TL; DR: AWS is very reliable if you know what you are doing, a bad idea if you do not.
As you are not familiar with the conditions here is a very quick glossary: AZ is the accessibility zone, there are several accessibility zones for the region (for example, 3 in Ireland). They are physically isolated data centers with various networks, floodplains, etc. But with internal network qualities. Perhaps, even in some cases, AZ may become inaccessible, I do not think that all AZs in the region have ever been down.

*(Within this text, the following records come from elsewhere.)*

-- ==== Sys2Proof/Certificates/Slice0/Obligations.lean ====
section
/-! DEFINITION. The statements for the provers: encoding, reset and invariants, the step, exceptions, every family of
instructions, memory, CP0, the caches, the power modes. -/

open Sys2Proof Sys2Proof.Machine

/-- The decoder reads every instruction back from the word the encoder gives it, and so does the host's question about table
words. -/
def Obligations.DecodeEncode : Prop :=
  ∀ i : Instr, decode (encode i) = .ok i ∧ decodeTableWord 32 (encode i).toNat = some i

/-- Every word that decodes is the encoding of the instruction it decodes to: no bit of it is dropped (30:R171). -/
def Obligations.EncodeDecode : Prop :=
  ∀ (w : Word32) (i : Instr), decode w = .ok i → encode i = w

/-- Words written out from the encodings of spec 40 to 46. -/
def Obligations.SpecWordsDecode : Prop :=
  decode 0x8C880004 = .ok (.lw 4 8 4) ∧ decode 0x88880001 = .ok (.lwl 4 8 1) ∧ decode 0xFC880000 = .ok (.sd 4 8 0)
    ∧ decode 0x00E5402C = .ok (.dadd 7 5 8) ∧ decode 0x00064103 = .ok (.sra 6 8 4)
    ∧ decode 0x01464007 = .ok (.srav 10 6 8) ∧ decode 0x0004403C = .ok (.dsll32 4 8 0)
    ∧ decode 0x01CF001A = .ok (.div 14 15) ∧ decode 0x02320028 = .ok (.madd16 17 18)
    ∧ decode 0x02320029 = .ok (.dmadd16 17 18) ∧ decode 0x0C000800 = .ok (.jal 0x800)
    ∧ decode 0x0320F809 = .ok (.jalr 25 31) ∧ decode 0x1480FFFC = .ok (.bne 4 0 0xFFFC)
    ∧ decode 0x04B30008 = .ok (.bgezall 5 8) ∧ decode 0x01E001F4 = .ok (.teq 15 0 7)
    ∧ decode 0x052CFFFF = .ok (.teqi 9 0xFFFF) ∧ decode 0x46020800 = .ok (.cop1 0x2020800)
    ∧ decode 0x401A7000 = .ok (.mfc0 26 14) ∧ decode 0x40A85000 = .ok (.dmtc0 8 10) ∧ decode 0x42000018 = .ok .eret
    ∧ decode 0xBC950000 = .ok (.cacheHitWriteBackInvalidateD 4 0) ∧ decode 0x42000022 = .ok .suspend

/-- What the words that are no instruction do: the reserved major opcodes, SPECIAL functions and REGIMM codes raise RI; the
unlisted COP0 and CACHE encodings raise CpU(0), or have no meaning when CP0 is usable; an instruction with a non-zero bit in a
must-be-zero field has no meaning, but raises CpU(0) all the same where it needs CP0 (30:R170, R171; the refusals are U24 and
U25, log 34). -/
def Obligations.ReservedEncodings : Prop :=
  ∀ (w : Word32) (s : State),
    let op := w.extractLsb' 26 6
    let rs := w.extractLsb' 21 5
    let rt := w.extractLsb' 16 5
    let funct := w.extractLsb' 0 6
    (op ∈ [0x1C, 0x1D, 0x1E, 0x1F, 0x33, 0x3B] → s.execWord w = .next (s.takeException .ri))
      ∧ (op = 0 → funct ∈ [0x01, 0x05, 0x0A, 0x0B, 0x0E, 0x15, 0x35, 0x37, 0x39, 0x3D] →
          s.execWord w = .next (s.takeException .ri))
      ∧ (op = 1 → rt ∉ [0x00, 0x01, 0x02, 0x03, 0x08, 0x09, 0x0A, 0x0B, 0x0C, 0x0E, 0x10, 0x11, 0x12, 0x13] →
          s.execWord w = .next (s.takeException .ri))
      ∧ (op = 0x10 →
          (rs.getLsbD 4 = false ∧ rs ∉ [0, 1, 4, 5])
            ∨ (rs.getLsbD 4 = true ∧ funct ∉ [0x01, 0x02, 0x06, 0x08, 0x18, 0x21, 0x22, 0x23]) →
          s.execWord w = if s.cp0Usable then .refused .undefinedCop0 else .next (s.takeException (.cpU 0)))
      ∧ (op = 0x2F → rt ∉ [0x00, 0x01, 0x04, 0x05, 0x08, 0x09, 0x0D, 0x10, 0x11, 0x14, 0x15, 0x18, 0x19] →
          s.execWord w = if s.cp0Usable then .refused .undefinedCacheOp else .next (s.takeException (.cpU 0)))
      ∧ (op = 0 →
          (funct ∈ [0x04, 0x06, 0x07, 0x14, 0x16, 0x17, 0x20, 0x21, 0x22, 0x23, 0x24, 0x25, 0x26, 0x27, 0x2A, 0x2B, 0x2C,
              0x2D, 0x2E, 0x2F] ∧ w &&& 0x000007C0 ≠ 0)
            ∨ (funct ∈ [0x00, 0x02, 0x03, 0x38, 0x3A, 0x3B, 0x3C, 0x3E, 0x3F] ∧ w &&& 0x03E00000 ≠ 0)
            ∨ (funct ∈ [0x18, 0x19, 0x1A, 0x1B, 0x1C, 0x1D, 0x1E, 0x1F, 0x28, 0x29] ∧ w &&& 0x0000FFC0 ≠ 0)
            ∨ (funct ∈ [0x10, 0x12] ∧ w &&& 0x03FF07C0 ≠ 0)
            ∨ (funct ∈ [0x08, 0x11, 0x13] ∧ w &&& 0x001FFFC0 ≠ 0)
            ∨ (funct = 0x09 ∧ w &&& 0x001F07C0 ≠ 0)
            ∨ (funct = 0x0F ∧ w &&& 0x03FFFFC0 ≠ 0) →
          s.execWord w = .refused .nonZeroField)
      ∧ ((op ∈ [0x06, 0x07, 0x16, 0x17] ∧ w &&& 0x001F0000 ≠ 0) ∨ (op = 0x0F ∧ w &&& 0x03E00000 ≠ 0) →
          s.execWord w = .refused .nonZeroField)
      ∧ (op = 0x10 →
          (rs ∈ [0, 1, 4, 5] ∧ w &&& 0x7FF ≠ 0)
            ∨ (rs.getLsbD 4 = true ∧ funct ∈ [0x01, 0x02, 0x06, 0x08, 0x18, 0x21, 0x22, 0x23] ∧ w &&& 0x01FFFFC0 ≠ 0) →
          s.execWord w = if s.cp0Usable then .refused .nonZeroField else .next (s.takeException (.cpU 0)))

EBS / Instance Store are the two main types of storage available to an instance. The best way to describe them is that the Store instance is equivalent to the hard drive that you connected via sata to the motherboard - very quickly. But what happens if you turn off your copy (or if the motherboard does not work) and want to immediately start working on another board? (Amazon completely hides the physical configuration of the equipment), it is obvious that you are not going to wait until the engineer disconnects the drive from one server to another, so they do not even offer this. The instance store is fast but temporary and tied to a physical machine. DO NOT store anything important in it. EBS is then an alternative, it is a very low latent network drive, to which any server can connect, as if it were local. You close the server, change the size and restart on a completely different server on the other side of the data center (again, the physical material is hidden), it doesn’t matter that your eb hasn’t gone anywhere (by default theyre also on several physical disks).
Cloud hardware - my interpretation of all "cloud hardware doesn't work all the time - its really dangerous and unreliable" is that aws hardware is not as reliable as enterprise-level components in a managed data center. This does not mean that it is unreliable, it just means that you should create a failure as an option in your design.
First of all, it is very important to note that when talking about SLA, this is what amazon says very clearly that SLA is ONLY applied if one or more AZs go down. Therefore, if you do not understand how their service works, and only one server in one AZ, and the generator or router fail with your own error.
As for recovery, it depends on whether all your application state is stored on one server - if so, don’t worry about the cloud. If you can group your state on several servers, save it in RDS or some other permanent database. OR, if your content changes so rarely, you can use periodic copies in the s3 repository, everything will be fine. Failure strategy (in order of preference) can be grouped, fault tolerant or auto repair. For the first, you have clustered servers sharing state - it doesn’t matter if you lose the server or AZ. For the second, you only have one live server, but if it goes down, you have a switch to another resource with the same content. Finally, during automatic repair, two situations are possible: if your data is located on only one EBS disk, you can start another instance with the same disk and continue. But if the EBS or AZ drive fails, you need to be prepared with some snapshot in s3 that can copy and start a completely new instance.
Reserved instances are no more reliable - they are the same equipment, you just sign a contract to say that I will have x cars over the years. Which allows aws to plan better, which is cheaper for you.